Unfortunately, most clinicians either do not recognize the symptoms of testosterone deficiency or believe that these symptoms are “normal aging.” When doctors miss addressing testosterone deficiency, they cheat their patients of powerful treatment options.
Complicating evaluation and treatment of androgen deficiency, however, is the difficulty in measuring or defining what is an abnormally low level. Men’s testosterone levels in later life are variable and poorly-defined. Among the issues: there are multiple protocols for testing androgens, each with different reference values, there are different androgen fractions (free testosterone vs. bioavailabile testosterone, etc.) that can mask the amount actually available for use by the body, and the reference standards for the “normal” range are incredibly broad.

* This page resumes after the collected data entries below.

/-- An undefined opcode carries the word it was decoded from. -/
theorem decodeWord_eq_undef {v w : Word} : decodeWord v = .undef w ↔ v = w ∧ (decodeWord v).row = none := by
  rw [← decodeWord_eq_undef_iff]
  constructor
  · intro h
    obtain rfl : v = w := (encode_decodeWord v).symm.trans (congrArg encode h)
    exact ⟨rfl, h⟩
  · rintro ⟨rfl, h⟩
    exact h

/-- Settles O20: event and instruction come from the same fetched word, which an undefined opcode carries. -/
theorem diagReportsUndefined : Obligations.DiagReportsUndefined := by
  unfold Obligations.DiagReportsUndefined
  intro s w a
  simp only [diag_eq_some_iff, running?_eq_some_iff, decodeWord_eq_undef]
  constructor
  · rintro ⟨hruns, hfetch, hrow, hpc⟩
    exact ⟨⟨hruns, w, hfetch, rfl, hrow⟩, hpc⟩
  · rintro ⟨⟨hruns, v, hfetch, rfl, hrow⟩, hpc⟩
    exact ⟨hruns, hfetch, hrow, hpc⟩

/-! The status (R212) -/

theorem status_of_running (h : s.run = .running) : s.status = .continue_ := by
  rw [State.status, h]

theorem status_of_halted (h : s.run = .halted) :
    s.status = if s.haltCause = .stopRequest then .stopClean else .fatal s.haltCause.code := by
  rw [State.status, h]

/-- The causes with a code from 2 up are the fatal conditions. -/
theorem two_le_code_iff {c : HaltCause} : 2 ≤ c.code.toNat ↔ c ≠ .none ∧ c ≠ .stopRequest := by
  cases c <;> decide

/-- Settles O19, by the run state: while Running there is no cause; once Halted there is one, the stop request or a fatal one. -/
theorem statusReportsHaltCause : Obligations.StatusReportsHaltCause := by
  unfold Obligations.StatusReportsHaltCause
  refine ⟨⟨rfl, rfl, rfl, rfl, rfl, rfl, rfl⟩, fun s hs => ?_⟩
  cases hrun : s.run with
  | running =>
    have hnone : s.haltCause = .none := hs.cause.2 hrun
    rw [status_of_running hrun, hnone]
    refine ⟨iff_of_true rfl rfl, iff_of_false nofun nofun, fun c => iff_of_false nofun ?_⟩
    rintro ⟨rfl, hfatal⟩
    exact (two_le_code_iff.1 hfatal).1 rfl
  | halted =>
    have hcause : s.haltCause ≠ .none := fun h => nomatch hrun.symm.trans (hs.cause.1 h)
    rw [status_of_halted hrun]
    by_cases hstop : s.haltCause = .stopRequest
    · rw [if_pos hstop]
      refine ⟨iff_of_false nofun nofun, iff_of_true rfl hstop, fun c => iff_of_false nofun ?_⟩
      rintro ⟨rfl, hfatal⟩
      exact (two_le_code_iff.1 hfatal).2 hstop
    · rw [if_neg hstop]
      refine ⟨iff_of_false nofun nofun, iff_of_false nofun hstop, fun c => ?_⟩
      rw [Status.fatal.injEq]
      refine (and_iff_left_of_imp ?_).symm
      rintro rfl
      exact two_le_code_iff.2 ⟨hcause, hstop⟩

end Sys2Proof.Machine

/-! PROOFS. Reset with an image, what a step refuses, the jump to itself (70_reset_and_hazards R230, R231, R237). -/

namespace Sys2Proof.Machine

variable {s : State}

/-! Memory after Reset (R230) -/

theorem progBase_add_length_le {image : List Byte} (h : image.length ≤ Config.progMax) :
    Config.progBase + image.length ≤ Config.memSize := by
  simp only [Config.progBase, Config.memSize, Config.progMax] at h ⊢
  omega

theorem byteAt_resetTo_image {image : List Byte} (h : image.length ≤ Config.progMax) {k : Nat} (hk : k < image.length) :
    (s.resetTo image).byteAt (Config.progBase + k) = image[k] := by
  have hfit := progBase_add_length_le h
  rw [byteAt_eq_lookup (by omega), resetTo_mem, lookup_imageCells hfit, dif_pos (by omega)]
  simp only [Nat.add_sub_cancel_left]

theorem byteAt_resetTo_outside {image : List Byte} (h : image.length ≤ Config.progMax) {a : Nat}
    (ha : a < Config.progBase ∨ Config.progBase + image.length ≤ a) :
    (s.resetTo image).byteAt a = State.reset.byteAt a := by
  by_cases hlt : a < Config.memSize
  · rw [byteAt_eq_lookup hlt, resetTo_mem, lookup_imageCells (progBase_add_length_le h), dif_neg (by omega), byteAt_reset hlt]
  · simp only [State.byteAt, read?_ge (Nat.not_lt.1 hlt)]

/-- Settles O12: but for memory the core is as `resetState` has it; the bytes are those of the image laid over the reset memory. -/
theorem resetLoadsImage : Obligations.ResetLoadsImage := by
  unfold Obligations.ResetLoadsImage
  intro s image rest hsched
  rw [step_of_schedule_cons hsched]
  obtain ⟨-, -, -, -, hstack, hpixel, -⟩ := resetState
  split
  next hlen =>
    exact ⟨_, if_pos hlen, resetTo_reg _ image, rfl, rfl, rfl, hstack, hpixel, rfl, rfl, rfl, rfl, rfl,
      fun k => byteAt_resetTo_image hlen, fun a => byteAt_resetTo_outside hlen, (inv_resetTo hlen).memory,
      rfl, rfl, rfl, rfl, rfl⟩
  next hlen => exact if_neg hlen

/-! Refusals (R231) -/

/-- A Cycle comes to a next state, whatever it runs. -/
theorem cycle_answers (s : State) : ∃ t, cycle s = .next t := by
  obtain ⟨-, -, hc⟩ | ⟨-, -, -, hc⟩ | ⟨-, -, -, -, hc⟩ | ⟨-, -, -, i, -, -, hc⟩ := cycle_cases s
  · exact ⟨_, hc⟩
  · exact ⟨_, hc⟩
  · exact ⟨_, hc⟩
  · exact hc ▸ exec_answers i s.advance

/-- A Reset is never the host's next operation of itself: it stands at the head of the schedule. -/
theorem schedule_of_nextOp_reset {image : List Byte} {u : State} (h : nextOp s = (.reset image, u)) :
    s.schedule = .reset image :: u.schedule := by
  cases hsched : s.schedule with
  | nil =>
    rw [nextOp_nil hsched] at h
    cases h
  | cons op rest =>
    rw [nextOp_cons hsched] at h
    cases h
    rfl

/-- Settles O24, by the ways a step goes: all but the Reset with too long an image come to a next state. -/
theorem onlyLongImagesRefused : Obligations.OnlyLongImagesRefused := by
  unfold Obligations.OnlyLongImagesRefused
  intro s r h
  obtain ⟨_, _, -, -, hstep⟩ | ⟨image, u, hop, hlong, hstep⟩ | ⟨inputs, u, -, hstep⟩ | ⟨_, -, hstep⟩ | ⟨_, -, hstep⟩ :=
    step_cases s
  · cases h.symm.trans hstep
  · cases h.symm.trans hstep
    exact ⟨rfl, image, u.schedule, schedule_of_nextOp_reset hop, hlong⟩
  · obtain ⟨t, ht⟩ := cycle_answers (u.sample inputs)
    cases h.symm.trans (hstep.trans ht)
  · cases h.symm.trans hstep
  · cases h.symm.trans hstep

/-! The jump to itself (R237) -/

/-- Settles O33: the Cycle runs the jump, which puts back the `pc` that the Cycle has advanced. -/
theorem jumpToSelfIsFixedPoint : Obligations.JumpToSelfIsFixedPoint := by
  unfold Obligations.JumpToSelfIsFixedPoint
  intro s inputs rest hsched hstop hrun hpc hword
  obtain ⟨hcycle, -⟩ := stepRunsDecodedInstruction
  rw [hcycle s inputs rest hsched hstop hrun hpc, hword, decodeWord_encode_of_row rfl]
  rfl

end Sys2Proof.Machine
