-- ==== Sys2Proof/Machine/Timebase.lean ====
section
/-! DEFINITION. Machine/Timebase.lean: the timebase, operation `TB` (`42_timebase.md`). -/

namespace Sys2Proof.Machine

/-- The overflow tick (R193). -/
def overflowTick (b : Block) : Block := { b with ovfCnt := b.ovfCnt + 1 }.raiseOvfF

/-- The new value of `IR_IDLE` at an overflow tick, `min(IR_IDLE + 1, IR_IDLE_TICKS)` (R194, `00_scope.md` R16). -/
def saturatedIdle (c : Config) (b : Block) : Nat := min (b.irIdle.toNat + 1) c.irIdleTicks.toNat

/-- The inactivity window (R194); the test is on the new value of `IR_IDLE`. -/
def inactivityWindow (c : Config) (b : Block) : Block :=
  let b' := { b with irIdle := BitVec.ofNat 2 (saturatedIdle c b) }
  if c.irIdleTicks.toNat ≤ saturatedIdle c b then b'.dropRptPend else b'

/-- `TB` (R191): the counter goes up modulo `2^TB_WIDTH`; the overflow tick and the window run when it wraps to 0. -/
def timebaseTick (c : Config) (b : Block) : Block :=
  let b' := { b with tbCnt := c.tick (b.tbCnt + 1) }
  if b'.tbCnt = 0 then inactivityWindow c (overflowTick b') else b'

/-- `TB`. -/
def execTb (s : State) : Host.Outcome State Fault Refusal := .next (s.mapBlock (timebaseTick Config.machine))

end Sys2Proof.Machine
end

The biggest issue in simply using blood tests to determine if a man is testosterone deficient is that the blood levels will vary greatly form one day to the next. Even if the test is drawn the same time of day on successive days, the blood levels of testosterone can be very different. This is why a full evaluation that considers the combination of clinical symptoms and blood tests is so important.
Just as with estrogen replacement therapy in women, however, there has been a great deal of controversy about possible hormone replacement therapy in men. The chief concern has been worries that testosterone replacement could stimulate heart disease or prostate cancer. Fortunately, the concerns for both negative side-effects appear to be overblown. As said, there is growing evidence that testosterone can help protect the heart from cardiovascular disease.
The case of prostate cancer is a bit more complicated. Many treatments for prostate cancer attempts to reduce testosterone to suppress tumor growth. Obviously, giving testosterone to a man with a prostate tumor is therefore not an option. The question has been: will testosterone supplements provoke prostate cancer? Fortunately, the answer appears to be, “No.”[5] Increased testosterone levels are not linked to higher rates of prostate cancer or more deaths from prostate cancer. In fact, it is quite the opposite. Men with higher amounts of testosterone show lower incidence and mortality for prostate cancer, as well as for cardiovascular disease and for all causes of death[6].
The decline in late-life androgen production is a very real and very treatable phenomenon. Unfortunately, 50 years of debate about whether there is such a thing as “male menopause” has obscured these hormonal changes. There is a growing realization that proper evaluation and treatment of testosterone deficiency is both appropriate and beneficial for many men. For optimal results, I recommend seeking out a physician experienced in bioidentical hormone replacement therapy within a broader program addressing overall lifestyle modification and enhancement.
[1] Diver, M.J., Imtiaz, K.E., Ahmad, A.M., Vora, J.P. & Fraser, W.D. (2003) Diurnal rhythms of serum total, free and bioavailable testosterone and of SHBG in middle-aged men compared with those in young men. Clinical Endocrinology, 58, 710-717.
[2] Liu PY, Death AK, Handelsman DJ. Androgens and cardiovascular disease. Endocrine Review. 2003 Jun;24(3):313-40.
[3] Haentjens P, Magaziner J, et al. Meta-analysis: Excess Mortality After Hip Fracture Among Older Women and Men. Annals Intern Med 2010; 152:380-390
[4] Hyde Z, Flicker L, Almeida OP, et al. Low Testosterone Tied to Frailty in Older Men. J Clin Endocrinol Metab. Pub Online April 24, 2010; doi:10.1210/jc.2009-2754
[5] Eaton NE, Reeves GK, Appleby PN, Key TJ. Endogenous sex hormones and prostate cancer: a quantitative review of prospective studies. British Journal of Cancer. 1999 Jun;80(7):930-4
[6] Khaw, KT, Dowsett, M, Folkerd E, et al. Endogenous testosterone and mortality due to all causes, cardiovascular disease, and cancer in men: European Prospective Investigation into Cancer in Norfolk (EPIC-Norfolk) prospective patient study. Circulation. 2007 Dec 4;116(23):2694-701.